Return only that part of the material below which starts with the line containing "def fragFail (c" and goes on through the line containing "inflight := j.inflight.filter", restated exactly.
========
/-- Reads pieces in runs of at most 512 bytes, the most that one READ packet asks for (Table RT-3). -/
def readPieces (c kind : Nat) (ue : Bool) (l : List (Nat × Nat)) (d : Dev) : MRes (List Byte) × Dev :=
  readRuns c kind ue (l.flatMap fun (a, n) => (List.range ((n + 511) / 512)).map fun i => (a + 512 * i, min 512 (n - 512 * i))) d

/-- Writes the pieces of a unit's destination; a wait leaves what was written in place, for the repeated unit writes the same bytes. -/
def writePieces (c kind : Nat) : List (Nat × Nat) → List Byte → Dev → MRes Unit × Dev
  | [], _, d => (.ok (), d)
  | (a, n) :: r, bs, d =>
    match d.coreWrite c 3 kind a (bs.take n) with
    | (.ok _, d) => writePieces c kind r (bs.drop n) d
    | x => x

/-- Pushes a unit into flight. -/
def launch (c : Nat) (u : DUnit) (f : DmaJob → DmaJob) (d : Dev) : Dev :=
  d.updJob c fun j => f { j with next := j.next + 1, inflight := j.inflight ++ [u], off := j.off + u.len }

/-- A fill pattern's bytes at an address (R176): byte i of the pattern stands where the address is i modulo 8. -/
def patBytes (pat a n : Nat) : List Byte := (List.range n).map fun i => BitVec.ofNat 8 (pat / 256 ^ ((a + i) % 8))

/-- A conversion between memories (R108 to R110): plain elements, IDX counted in the destination stream. -/
def cvtBytes (d : Dev) (c : Nat) (fi fo : Fmt) (base : Nat) (b : List Byte) : List Byte × List GCls :=
  let n := b.length * 8 / fi.bits
  let r := (List.range n).map fun i =>
    encodePlain fo (d.rndOf c 3 ((base + i) % 4096)) (d.eng c 3).e4m3nan (plainVal fi (elemAt fi.bits b i))
  (leBytes (n * fo.bits / 8) (packElems fo.bits (r.map Prod.fst)), r.map Prod.snd)

/-- A whole tile converted for a station endpoint with CVT. -/
def cvtTile (c : Nat) (x : Desc) (b : List Byte) (d : Dev) : List Byte × Bool × Dev :=
  match x.cvt, fmtOf x.fmt, fmtOf x.fmto with
  | true, some fi, some fo =>
    let r := encodeTile fo (d.rndOf c 3) (d.eng c 3).e4m3nan (tileVals fi b)
    (r.1, marks r.2, (d.gaugeCount c 3 r.2).updJob c fun j => { j with stoch := j.stoch || ((d.eng c 3).rnd && canDiscard fi fo) })
  | _, _, _ => (b, false, d)

/-- Issues a unit that pops a tile (R178): the length is checked where a format is named (R41), the destination before the pop. -/
def issuePop (c : Nat) (j : DmaJob) (d : Dev) : Dev :=
  let x := j.desc
  let n := j.rin
  if ¬ d.canPop c n then d.stallOn c 3 n false
  else
  let d := d.updEng c 3 fun g => if g.stall = some n then { g with stall := none } else g
  if (x.cvt || j.direct || x.op = 3) && decide (d.headLen c n ≠ some (fSize (fmtOf x.fmt))) then
    d.stFault c 3 (x.src % 64) .tileSize
  else
    match (d.pop c n) with
    | (none, d) => d
    | (some (b, m), d') =>
      if x.op = 3 then
        let mode := saveMode x.fmt x.nsf
        let s := saveBody x.fmt x.nsf (fun i => Config.free (d.ctr + i)) (d.rndOf c 3) (d.eng c 3).e4m3nan b
        let r := record x.fmt mode x.tag b.length s.1
        if x.remote < j.recOut + r.length then d.dmaFault c { cause := cOPERAND }
        else
          match checkPieces d c x.dk .write [(x.dst + j.recOut, r.length)] with
          | some (.cow v, _) => d.waitCow c 3 v
          | some (f, a) => d.dmaFault c (memFault f a x.dk)
          | none =>
            let d' := { d' with ctr := d'.ctr + 64 }
            let d' := ((d'.gaugeCount c 3 s.2.2).incWrap (Reg.SPW_IN_BYTES c) b.length).incWrap (Reg.SPW_OUT_BYTES c) r.length
            (d'.incSat (Reg.SPW_RAWROW_RAW c) s.2.1).launch c ⟨j.next, j.recOut, r.length, r, m, false⟩ fun j =>
              { j with recOut := j.recOut + r.length, stoch := j.stoch || (mode = 1 && (d.eng c 3).rnd) }
      else
        let (out, m', d') := d'.cvtTile c x b
        match (if x.dk = 3 then none else checkPieces d c x.dk .write [(x.dst + j.off, out.length)]) with
        | some (.cow v, _) => d.waitCow c 3 v
        | some (f, a) => d.dmaFault c (memFault f a x.dk)
        | none => d'.launch c ⟨j.next, j.off, out.length, out, m', false⟩ id

/-- Checks a record read by a restore (R188): its tile, or the fault. -/
def checkRecord (x : Desc) (a : Nat) (r : List Byte) : Except FArgs Unit :=
  let f (lo n : Nat) : Nat := leNat ((r.drop lo).take n)
  let spc := x.sk
  if f 0 2 ≠ 0xA5C3 ∨ maxRecord x.fmt (f 3 1) < f 4 4 ∨ 2 < f 3 1 ∨ f 16 4 ≠ crc32c (r.drop 32) then
    .error { cause := cPOISON, addr := a, aspace := spc }
  else if f 2 1 ≠ x.fmt ∨ f 8 8 ≠ x.tag then .error { cause := cOPERAND, addr := a, aspace := spc }
  else .ok ()

/-- Issues a unit that restores a record: the record is read and checked before anything is pushed (R188). -/
def issueRestore (c : Nat) (ue : Bool) (j : DmaJob) (d : Dev) : Dev :=
  let x := j.desc
  let a := x.src + j.srcPos
  match d.coreRead c 3 x.sk a 32 ue with
  | (.fault f, d) => d.dmaFault c f
  | (.cow v, d) => d.waitCow c 3 v
  | (.sent, d) => d.waitRemote c 3 a
  | (.full, d) => d
  | (.ok h, d) =>
    let clen := leNat ((h.drop 4).take 4)
    let clen := if clen < 32 ∨ maxRecord x.fmt (leNat ((h.drop 3).take 1)) < clen then 32 else clen
    match (if clen = 32 then (MRes.ok [], d) else d.coreRead c 3 x.sk (a + 32) (clen - 32) false) with
    | (.fault f, d) => d.dmaFault c f
    | (.cow v, d) => d.waitCow c 3 v
    | (.sent, d) => d.waitRemote c 3 (a + 32)
    | (.full, d) => d
    | (.ok b, d) =>
      match checkRecord x a (h ++ b) with
      | .error f => (d.incSat (Reg.SPW_RAWROW_BADREC c) 1).dmaFault c f
      | .ok _ =>
        -- a record shorter than its body's code asks for leaves the bytes beyond it open
        let mode := leNat ((h.drop 3).take 1)
        let (z, d) := d.freshBytes (maxRecord x.fmt mode - 32 - b.length)
        let t := restoreBody x.fmt mode x.rawout (d.rndOf c 3) (d.eng c 3).e4m3nan (b ++ z)
        (d.gaugeCount c 3 t.2.2).launch c ⟨j.next, j.off, t.1.length, t.1, marks t.2.2, false⟩ fun j =>
          { j with srcPos := j.srcPos + clen,
                   stoch := j.stoch || ((d.eng c 3).rnd && mode = 1 && !x.rawout && decide (x.fmt ≠ 0)) }

/-- Issues a unit of memory bytes: a source tile for a station, or up to 4 KiB between memories (R178). -/
def issueMem (c : Nat) (j : DmaJob) (d : Dev) : Dev :=
  let x := j.desc
  let toSt := x.dk = 3
  let len := if toSt then fSize (tileIn x) else min unitBytes (j.total - j.next * unitBytes)
  let off := if toSt then j.next * fSize (tileIn x) else j.next * unitBytes
  let sp := if x.op = 2 then [] else if toSt then [(x.src + off, len)] else srcPieces j off len
  let dp := if toSt then [] else dstPieces j off len
  match checkPieces d c x.dk .write dp with
  | some (.cow v, _) => d.waitCow c 3 v
  | some (f, a) => d.dmaFault c (memFault f a x.dk)
  | none =>
    match checkPieces d c x.sk .read sp with
    | some (.cow v, _) => d.waitCow c 3 v
    | some (f, a) => d.dmaFault c (memFault f a x.sk)
    | none => d.launch c ⟨j.next, if toSt then j.off else off, if toSt then fSize (tileOut x) else len, [], false, false⟩ id

/-- DMA_UNIT_ISSUE (R178, R181): the next unit, while fewer than 16 are in flight and no stop is asked. -/
def dmaUnitIssue (c : Nat) (ue : Bool) (d : Dev) : Dev :=
  match (d.core c).dm.job with
  | none => d
  | some j =>
    if ¬ (j.checked && d.engReady c 3 && !(d.stopAsked c) && decide (j.inflight.length < 16) && decide (j.next < j.nunits)) then d
    else
      let r :=
        if j.desc.op = 4 then d.issueRestore c ue j
        else if j.desc.sk = 3 ∧ j.desc.op ≠ 2 then d.issuePop c j
        else d.issueMem c j
      -- a fault is precise: the local units in flight resolve first (R54, R178)
      if r.valid c 3 ∧ j.inflight.any (fun u => !u.sent) then d else r

/-- The bank of the unit that failed (Table FT-3): the stack or pool that holds the bytes, or the core's quadrant. -/
def failBank (d : Dev) (c kind a : Nat) : Nat :=
  match kind with
  | 1 => 40 + bits a 28 28
  | 2 =>
    match (d.resolve (d.partOf c) (d.cmdSlot c) .read a).1 with
    | .ok (.hbm pa) => 20 + d.stackOf pa
    | _ => 32 + c / 18
  | _ => 32 + c / 18

/-- Poisons destination bytes [off, off + len) of a job in HBM or the pool (R180). -/
def poisonDst (c : Nat) (j : DmaJob) (off len : Nat) (d : Dev) : Dev :=
  (if j.desc.sk = 3 then [(j.desc.dst + off, len)] else dstPieces j off len).foldl (fun d (a, n) =>
    match j.desc.dk with
    | 1 =>
      match d.poolPieces (d.partOf c) (pieces a n) with
      | .ok l => l.foldl (fun d (k, m) => d.poolPoisonRange k m) d
      | .error _ => d
    | 2 => d.vaPoison (d.partOf c) (d.cmdSlot c) a n
    | _ => d) d

/-- The destination bytes a job has, as far as they are known. -/
def jobTotal (j : DmaJob) : Nat := if j.desc.op = 3 then j.recOut else j.total

/-- The JSEQ of the command whose part core c runs; 0 when it runs none. -/
def cmdSeq (d : Dev) (c : Nat) : Nat :=
  match (d.core c).cmd with
  | some (p, s) => (d.jr (slotBase p + s)).jseq
  | none => 0

/-- FRAGMENT_FAIL (R180, R373): the unit's fragments fail, their whole ranges are poisoned, the failure is recorded. -/
def fragFail (c : Nat) (j : DmaJob) (u : DUnit) (cause kind a : Nat) (d : Dev) : Dev :=
  let fs := j.desc.fragBytes
  let fr := (List.range ((u.off + max 1 u.len + fs - 1) / fs - u.off / fs)).map fun i => u.off / fs + i
  let d := d.err (d.failBank c kind a)
    { cls := 0x44, part := d.coreOwner c, unit := if (d.core c).onSpare then 18 else c % 18, info := cause, addr := a,
      extra := d.cmdSeq c }
  let d := fr.foldl (fun d i => d.poisonDst c j (i * fs) (min fs (jobTotal j - i * fs))) d
  -- FABRIC marks the attempt, POISON decides its outcome (Table AW-6)
  let d := if cause = cFABRIC then d.jrMark (d.coreCmd c) else d.jrOutcome (d.coreCmd c) (2, 0x07, 0)
  d.updJob c fun j =>
    { j with failed := j.failed ++ fr.filter fun i => !(j.failed.contains i), cause := if j.cause = 0 then cause else j.cause }

/-- Takes a unit out of flight as resolved. -/
def land (c : Nat) (u : DUnit) (d : Dev) : Dev :=
  d.updJob c fun j => { j with inflight := j.inflight.filter fun v => v.idx ≠ u.idx, done := j.done ++ [(u.idx, u.len)] }

/-- A unit whose push is withheld for failed bytes (R180): NOPUSH, the record, and POISON whatever FOF holds. -/
def noPush (c : Nat) (j : DmaJob) (a : Nat) (d : Dev) : Dev :=
  let d := (d.incSat (Reg.DMA_FRAGCNT_NOPUSH c) 1).err (d.failBank c j.desc.sk a)
    { cls := 0x44, part := d.coreOwner c, unit := if (d.core c).onSpare then 18 else c % 18, info := cPOISON, addr := a,
      extra := d.cmdSeq c }
  d.dmaFault c { cause := cPOISON, addr := a, aspace := spcOf j.desc.sk }

/-- Hands a unit to its remote stream (R177, R248): it completes at its acknowledgement. -/
def remoteUnit (c : Nat) (j : DmaJob) (u : DUnit) (b : List Byte) (d : Dev) : Dev :=
  let k := bits j.desc.remote 48 32
  let ps := splitPayload (d.ctx k).gcm b
  if ¬ (d.winFits k ps.length) then d
  else
    let fs := j.desc.fragBytes
    let a := match dstPieces j u.off u.len with
      | (a, _) :: _ => a
      | [] => j.desc.dst + u.off
    (d.sendOp k ptWRITE false (.dma c u.idx) a (j.desc.dst + u.off / fs * fs) (j.desc.frag + 12) ps).updJob c fun j =>
      { j with inflight := j.inflight.map fun v => if v.idx = u.idx then { v with sent := true } else v }

/-- Writes a unit's bytes to its destination and lands it; a destination that cannot be reached fails its fragment. -/
def unitWrite (c : Nat) (j : DmaJob) (u : DUnit) (b : List Byte) (d : Dev) : Dev :=
  let x := j.desc
  let (b, d) := if j.loose then d.freshBytes b.length else (b, d)
  if x.dk = 4 then d.remoteUnit c j u b
  else
    match writePieces c x.dk (if x.sk = 3 then [(x.dst + u.off, u.len)] else dstPieces j u.off u.len) b d with
    | (.ok _, d) => d.land c u
    | (.cow v, d) => d.waitCow c 3 v
    | (.fault f, d') => if f.cause = cPOISON ∨ f.cause = cFABRIC then (d'.fragFail c j u f.cause x.dk f.addr).land c u else d.dmaFault c f
    | (_, d) => d

/-- The source bytes of a memory-to-memory unit, converted as CVT says. -/
def unitCvt (c : Nat) (j : DmaJob) (u : DUnit) (b : List Byte) (d : Dev) : List Byte × Dev :=
  match j.desc.cvt, fmtOf j.desc.fmt, fmtOf j.desc.fmto with
  | true, some fi, some fo =>
    let r := d.cvtBytes c fi fo (u.off * 8 / fo.bits) b
    (r.1, (d.gaugeCount c 3 r.2).updJob c fun j => { j with stoch := j.stoch || ((d.eng c 3).rnd && canDiscard fi fo) })
  | _, _, _ => (b, d)

/-- Pushes a unit's tile to the station destination, in unit order (R178). -/
def unitPush (c : Nat) (j : DmaJob) (u : DUnit) (fmt : Nat) (b : List Byte) (marked : Bool) (d : Dev) : Dev :=
  if ((j.inflight.head?).map DUnit.idx) ≠ some u.idx then d
  else if ¬ d.canPush c j.rout then d.stallOn c 3 j.rout true
  else if d.tooBig c j.rout b.length then d.stFault c 3 (j.desc.dst % 64) .tileSize
  else ((d.updEng c 3 fun g => { g with stall := none }).push c j.rout fmt b marked).land c { u with len := b.length }

/-- A unit whose destination is a station and whose source is memory or a pattern. -/
def unitTile (c : Nat) (j : DmaJob) (u : DUnit) (ue : Bool) (d : Dev) : Dev :=
  let x := j.desc
  let len := fSize (tileIn x)
  let a := x.src + u.idx * len
  if ((j.inflight.head?).map DUnit.idx) ≠ some u.idx then d
  else if ¬ d.canPush c j.rout then d.stallOn c 3 j.rout true
  else if x.op = 2 then d.unitPush c j u x.fmt (patBytes x.src 0 len) false
  else
    match readPieces c x.sk ue [(a, len)] d with
    | (.ok b, d) =>
      let (b, m, d) := d.cvtTile c x b
      d.unitPush c j u (if x.cvt then x.fmto else x.fmt) b m
    | (.cow v, d) => d.waitCow c 3 v
    | (.fault f, d) => if f.cause = cPOISON then d.noPush c j f.addr else d.dmaFault c f
    | (_, d) => d

/-- DMA_UNIT_COMPLETE (R178 to R180): the unit is performed; `fail` says that the memory or the stream could not complete it,
and `ue` that a source sector is uncorrectable. -/
def dmaUnitComplete (c idx : Nat) (fail ue : Bool) (d : Dev) : Dev :=
  match (d.core c).dm.job with
  | none => d
  | some j =>
    match j.inflight.find? fun u => u.idx = idx with
    | none => d
    | some u =>
      let x := j.desc
      if d.valid c 3 ∨ (d.eng c 3).rwait.isSome ∨ (d.eng c 3).cow.isSome ∨ (x.dk = 3 ∧ (d.eng c 3).stopped) then d
      else if u.sent then (if fail then (d.fragFail c j u cFABRIC x.dk (x.dst + u.off)).land c u else d)
      else if x.dk = 3 then
        (if fail then d.noPush c j (x.src + u.idx * fSize (tileIn x))
         else if x.op = 4 ∨ x.sk = 3 then d.unitPush c j u (if x.rawout ∧ (codedLay x.fmt).isSome ∧ u.bytes.length = fmtNSF8.tileBytes then 0x0B
              else if x.cvt then x.fmto else x.fmt) u.bytes u.marked
         else d.unitTile c j u ue)
      else if fail then (d.fragFail c j u cPOISON x.dk (x.dst + u.off)).land c u
      else if x.op = 3 ∨ x.sk = 3 then d.unitWrite c j u u.bytes
      else if x.op = 2 then
        d.unitWrite c j u ((dstPieces j u.off u.len).flatMap fun (a, n) => patBytes x.src a n)
      else
        match readPieces c x.sk ue (srcPieces j u.off u.len) d with
        | (.ok b, d) =>
          let (b, d) := d.unitCvt c j u b
          d.unitWrite c j u b
        | (.cow v, d) => d.waitCow c 3 v
        | (.fault f, d') =>
          if f.cause = cPOISON then (d'.fragFail c j u cPOISON x.sk f.addr).land c u else d.dmaFault c f
        | (_, d) => d

/-- The acknowledgement of a remote unit, or its failure (R248): the unit resolves. -/
def dmaUnitAcked (c idx : Nat) (ok : Bool) (d : Dev) : Dev :=
  match (d.core c).dm.job with
  | none => d
  | some j =>
    match j.inflight.find? fun u => u.idx = idx && u.sent with
    | none => d
    | some u => if ok then d.land c u else (d.fragFail c j u cFABRIC j.desc.dk (j.desc.dst + u.off)).land c u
========
◆ **Result of this task**
def fragFail (c : Nat) (j : DmaJob) (u : DUnit) (cause kind a : Nat) (d : Dev) : Dev :=
  let fs := j.desc.fragBytes
  let fr := (List.range ((u.off + max 1 u.len + fs - 1) / fs - u.off / fs)).map fun i => u.off / fs + i
  let d := d.err (d.failBank c kind a)
    { cls := 0x44, part := d.coreOwner c, unit := if (d.core c).onSpare then 18 else c % 18, info := cause, addr := a,
      extra := d.cmdSeq c }
  let d := fr.foldl (fun d i => d.poisonDst c j (i * fs) (min fs (jobTotal j - i * fs))) d
  -- FABRIC marks the attempt, POISON decides its outcome (Table AW-6)
  let d := if cause = cFABRIC then d.jrMark (d.coreCmd c) else d.jrOutcome (d.coreCmd c) (2, 0x07, 0)
  d.updJob c fun j =>
    { j with failed := j.failed ++ fr.filter fun i => !(j.failed.contains i), cause := if j.cause = 0 then cause else j.cause }

/-- Takes a unit out of flight as resolved. -/
def land (c : Nat) (u : DUnit) (d : Dev) : Dev :=
  d.updJob c fun j => { j with inflight := j.inflight.filter fun v => v.idx ≠ u.idx, done := j.done ++ [(u.idx, u.len)] }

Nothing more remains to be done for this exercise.